From time to time I have mentioned Patricia’s anxiety. For most of her life, she suffered from an anxiety condition which she controlled very well but around the late seventies, she developed mild OCD (Obsessive Compulsive Disorder). In the early days of the Parkinson’s Disease/MSA illness, her Neurologist warned us that the medications he was prescribing could potentially impact the anxiety and OCD problems.Whether it was caused by the illness (MSA), or the medications, or a natural progression of the anxiety, the fact was that the anxiety worsened to the point where Patricia clearly had two serious illnesses, MSA and anxiety. If Patricia had only had MSA, or an anxiety problem, managing that illness at home would have been a possibility, but the combination of both illnesses, and their severity, made caring at home a huge burden and one that I reluctantly came to accept as being too difficult for me. Patricia and I discussed this and the decision was taken to find an appropriate nursing home. I was fortunate in that although Patricia did not want to go into a nursing home, she didn’t resist such a move. She accepted that itwas a necessary move, and for that I was for ever grateful.
3 August 2002
Patricia contracted a mild bout of (lower left lung) pneumonia which required hospitalisation for 4 days. The first night (Saturday) in the hospital, I stressed the need for an air mattress but was told they couldn’t source one till Monday. On the Monday, an air mattress arrived, but it was faulty. Initially the nurses insisted it wasn’t faulty but eventually conceded that it was. By that stage, she was being considered for discharge the following day, so nothing happened. The result was thatthe pressure (bed) sores reared their ugly head again.
I thought I had found a nursing home for Patricia but it wasn’t to be. It was very near to where we lived which would have been good. It was what is called an ‘extra services’ facility which charges a refundable bond and a much higher daily rate than the standard nursing homes. They had two vacant beds but would not grant us one on the grounds that Patricia’s care needs were too high for their current staff levels and their experience. What a load of crap.
18 September 2002
Patricia had just returned home from another respite care stay at Bethlehem hospital. During the three week stay, a number of changes were made to her medication. The Sinemet (levodopa/carbidopa) was reduced from 10 to eight tablets a day, the Rivotril (clonazepam) and Ativan (lorazepam) increased slightly, the Parlodel (bromocriptine) and Symmetrel (amantadine) removed, and regular paracetamol added.
6 October 2002
Due to an oversight, Patricia’s catheter was not replaced when it should have been. As a result, the nurses who replace it during the home visits were unable to remove the old catheter. Scar tissue had grown over the end of the tube. So she had to endure a day visit to a clinic to have her Urologist remove the catheter and insert a new one.

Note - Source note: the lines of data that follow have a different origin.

-- ==== Sys2Proof/Machine/Lane.lean ====
section
/-! DEFINITION. Group 5: lane, predicate and special-register instructions (11 R211 to R218; 02 R33). -/

namespace Sys2Proof.Machine

/-- MOV (11 R212). -/
def execMov (f : Fields) (s : State) : Host.Outcome State Fault Refusal :=
  issueFixed (.mov f) f (effV f fun s k w l => s.srcV k w l f.sa) s
/-- MOVI (11 R212). -/
def execMovi (f : Fields) (s : State) : Host.Outcome State Fault Refusal :=
  issueFixed (.movi f) f (effV f fun _ _ _ _ => f.imm) s
/-- MOVS: .LO or .HI of the warp's scalar (11 R212). -/
def execMovs (f : Fields) (s : State) : Host.Outcome State Fault Refusal :=
  issueFixed (.movs f) f (effV f fun s k w _ =>
    let x := s.srcS k w f.sa
    if f.modn = 0 then x.setWidth 32 else (x >>> 32).setWidth 32) s

/-- A 32-bit value of a warp-scope position that reads a single word (02 R32, 11 R214). -/
def State.srcWord (s : State) (coh w : Nat) (o : Operand) : W32 := s.srcV coh w 0 o

/-- The mark of the registers that lanes of a warp hold: a marked one raises its trap (02 R42). -/
def markOf (x : Warp) (reg : Nat) (lanes : List Nat) : Option Poison :=
  poisonMet x [{ vec := true, idx := reg }] lanes
/-- The check of an instruction that reads register SA of other lanes: none of those it reads is marked. Where several are,
the mark raised is that of the reading thread of lowest home lane over all warps of the group, where the other reads of an
instruction take the lowest %warp first (DESIGN CHOICE, log 95). -/
def laneMarks (f : Fields) (lanes : State → Nat → Nat → List Nat) (c : Iss) (s : State) : Gate :=
  match (c.on f s).findSome? fun t => markOf (s.warp c.coh t.1) f.sa.idx.toNat (lanes s t.1 t.2) with
  | some p => .trap p.trapRec
  | none => .pass s
/-- The lane RDL reads (11 R214). -/
def rdlLane (f : Fields) (s : State) (k w : Nat) : Nat := (s.srcWord k w f.sb).toNat % 32
/-- RDL (11 R214). -/
def execRdl (f : Fields) (s : State) : Host.Outcome State Fault Refusal :=
  issue (.rdl f) f (fun c s => laneMarks f (fun s w _ => [rdlLane f s c.coh w]) c s) (fun c s =>
    leaveNext c f.bnd (effS f (fun s k w =>
    let v := (s.warp k w).readV f.sa.idx.toNat (rdlLane f s k w)
    if f.modn = 0 then v.setWidth 64 else v.signExtend 64) c s)) s

/-- The lane SHFL reads; none outside 0 to 31 (11 R215). -/
def shflLane (mode k l : Nat) : Option Nat :=
  match mode with
  | 0 => some (k % 32)
  | 1 => if k ≤ l then some (l - k) else none
  | 2 => if l + k ≤ 31 then some (l + k) else none
  | _ => some (l ^^^ (k % 32))
/-- The lane a thread of SHFL reads. -/
def shflFrom (f : Fields) (s : State) (k w l : Nat) : Nat := (shflLane f.modn (s.srcN k w l f.sb) l).getD l
/-- SHFL (11 R215). -/
def execShfl (f : Fields) (s : State) : Host.Outcome State Fault Refusal :=
  issue (.shfl f) f (fun c s => laneMarks f (fun s w l => [shflFrom f s c.coh w l]) c s) (fun c s =>
    leaveNext c f.bnd (effV f (fun s k w l => (s.warp k w).readV f.sa.idx.toNat (shflFrom f s k w l)) c s)) s

/-- The result of VOTE for a warp (11 R216). -/
def voteResult (c : Iss) (f : Fields) (s : State) (w : Nat) : W64 :=
  let vs := c.lanesOn f s w
  let p := fun (l : Nat) => s.srcP c.coh w l f.sa
  match f.modn with
  | 0 => if vs.any p then 1 else 0
  | 1 => if vs.all p then 1 else 0
  | _ => (laneMask (vs.filter p)).setWidth 64
/-- VOTE (11 R216). -/
def execVote (f : Fields) (s : State) : Host.Outcome State Fault Refusal :=
  issueFixed (.vote f) f (fun c s => perWarp c f s (fun w =>
    State.writeS c.coh w f.dst.idx.toNat (voteResult c f s w)) s) s

/-- PLOP (11 R217). -/
def execPlop (f : Fields) (s : State) : Host.Outcome State Fault Refusal :=
  issueFixed (.plop f) f (fun c s => perThread c f s (fun w l =>
    let third := (s.thread c.coh w l).readP (f.immBits 10 8)
    let n := (s.srcP c.coh w l f.sa).toNat + 2 * (s.srcP c.coh w l f.sb).toNat + 4 * third.toNat
    State.writeP c.coh w l f.dst.idx.toNat (f.imm.getLsbD n)) s) s
/-- P2V: .ONE or .MASK (11 R217). -/
def execP2v (f : Fields) (s : State) : Host.Outcome State Fault Refusal :=
  issueFixed (.p2v f) f (effV f fun s k w l =>
    if s.srcP k w l f.sa then (if f.modn = 0 then 1 else 0xFFFFFFFF) else 0) s
/-- V2P (11 R217). -/
def execV2p (f : Fields) (s : State) : Host.Outcome State Fault Refusal :=
  issueFixed (.v2p f) f (fun c s => perThread c f s (fun w l =>
    State.writeP c.coh w l f.dst.idx.toNat (s.srcV c.coh w l f.sa ≠ 0)) s) s

/-- A special register (02 R33) of a thread. A node cohort is a sweep of one cohort (22 R408); %nstage of one is the STAGES of
its launch, since the spec names no other "declared stages" for it (DESIGN CHOICE, log 82). -/
def specialReg (s : State) (core coh w l n : Nat) : Nat :=
  let h := s.coh coh
  let x := h.warp w
  let t := 32 * w + l
  let launch := s.launches.find h.launch
  match n with
  | 0 => t % h.tx
  | 1 => t / h.tx % h.ty
  | 2 => t / (h.tx * h.ty)
  | 3 => l
  | 4 => w
  | 5 => h.warps.length
  | 6 => h.cx
  | 7 => h.cy
  | 8 => h.cz
  | 9 => if h.node.isSome then 1 else (launch.map Launch.gx).getD 0
  | 10 => if h.node.isSome then 1 else (launch.map Launch.gy).getD 0
  | 11 => if h.node.isSome then 1 else (launch.map Launch.gz).getD 0
  | 12 => h.stage
  | 13 => (launch.map Launch.stages).getD 0
  | 14 => core
  | 15 => dieOf core
  | 16 => s.modnum.toNat
  | 17 => h.launch
  | 18 => coh
  | 19 => coh / 2 ^ 32
  | 20 => h.prio
  | 21 => x.view
  | 22 => x.hst
  | _ => h.record
/-- RDSP (11 R218): a scalar destination takes a per-thread register from the lowest guard-holding lane. -/
def execRdsp (f : Fields) (s : State) : Host.Outcome State Fault Refusal :=
  issueFixed (.rdsp f) f (fun c s =>
    if f.dst.kind = .vec then
      effV f (fun s k w l => BitVec.ofNat 32 (specialReg s c.core k w l f.sa.idx.toNat)) c s
    else perWarp c f s (fun w => State.writeS c.coh w f.dst.idx.toNat
      (BitVec.ofNat 64 (specialReg s c.core c.coh w ((c.lanesOn f s w).head?.getD 0) f.sa.idx.toNat))) s) s
/-- MATCH (11 R216). -/
def execMatchv (f : Fields) (s : State) : Host.Outcome State Fault Refusal :=
  issueFixed (.matchv f) f (fun c s => effV f (fun s k w l =>
    laneMask ((c.lanesOn f s w).filter fun m => s.srcV k w m f.sa = s.srcV k w l f.sa)) c s) s

end Sys2Proof.Machine
end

Unfortunately, due to the longer than normal time seated in her wheelchair on that day, a recently recovered pressure sore re-erupted.
23 October 2002
The pressure sores had almost healed but Patricia had spent the past three weeks in bed. She was due to go back to Bethlehem hospital in a week’s time to address the issue of pressure sores and long term management of them.
Her condition continued to deteriorate. She no longer had any food or drink orally, and although her enteral feed gave her all the nourishment she needed, I am sure she was losing weight. Her limbs had become more rigid and her right arm seemed to be permanently across her chest and pressed down on the PEG tube. She wore splints on her hands at night to prevent her fingers curling in and her nails digging into her palms. They were considering a splint for her right arm to prevent it pressing on the PEG tube.
Her voice was non existent and we were using the alphabet board all the time for communication, but it was so slow and SO frustrating for both of us. Sometimes she blinked her eyes to indicate ‘yes’ to a question but quite often when she blinked, her eyes closed and she had trouble opening them again!
Patricia had never been one to sleep during the daytime despite being encouraged to do so. But she was now having little cat naps during the day.
The medication changes had proved to be successful and I had asked the hospital to review the medications during her next respite care stay. But she certainly needed her medications and clearly experienced ‘end of dose’ if Iwas late with the next medication.
31 October 2002
Patricia was back in Bethlehem Hospital and I suspected that she was going to be there for quite some time. She had slipped quite a lot in the past few weeks and her shortness of breath was very acute at times causing her anxiety to worsen. I suspected that Patricia was then at the palliative care stage of her illness. I met with the hospital psychiatrist to discuss how we may be able to make Patricia more comfortable.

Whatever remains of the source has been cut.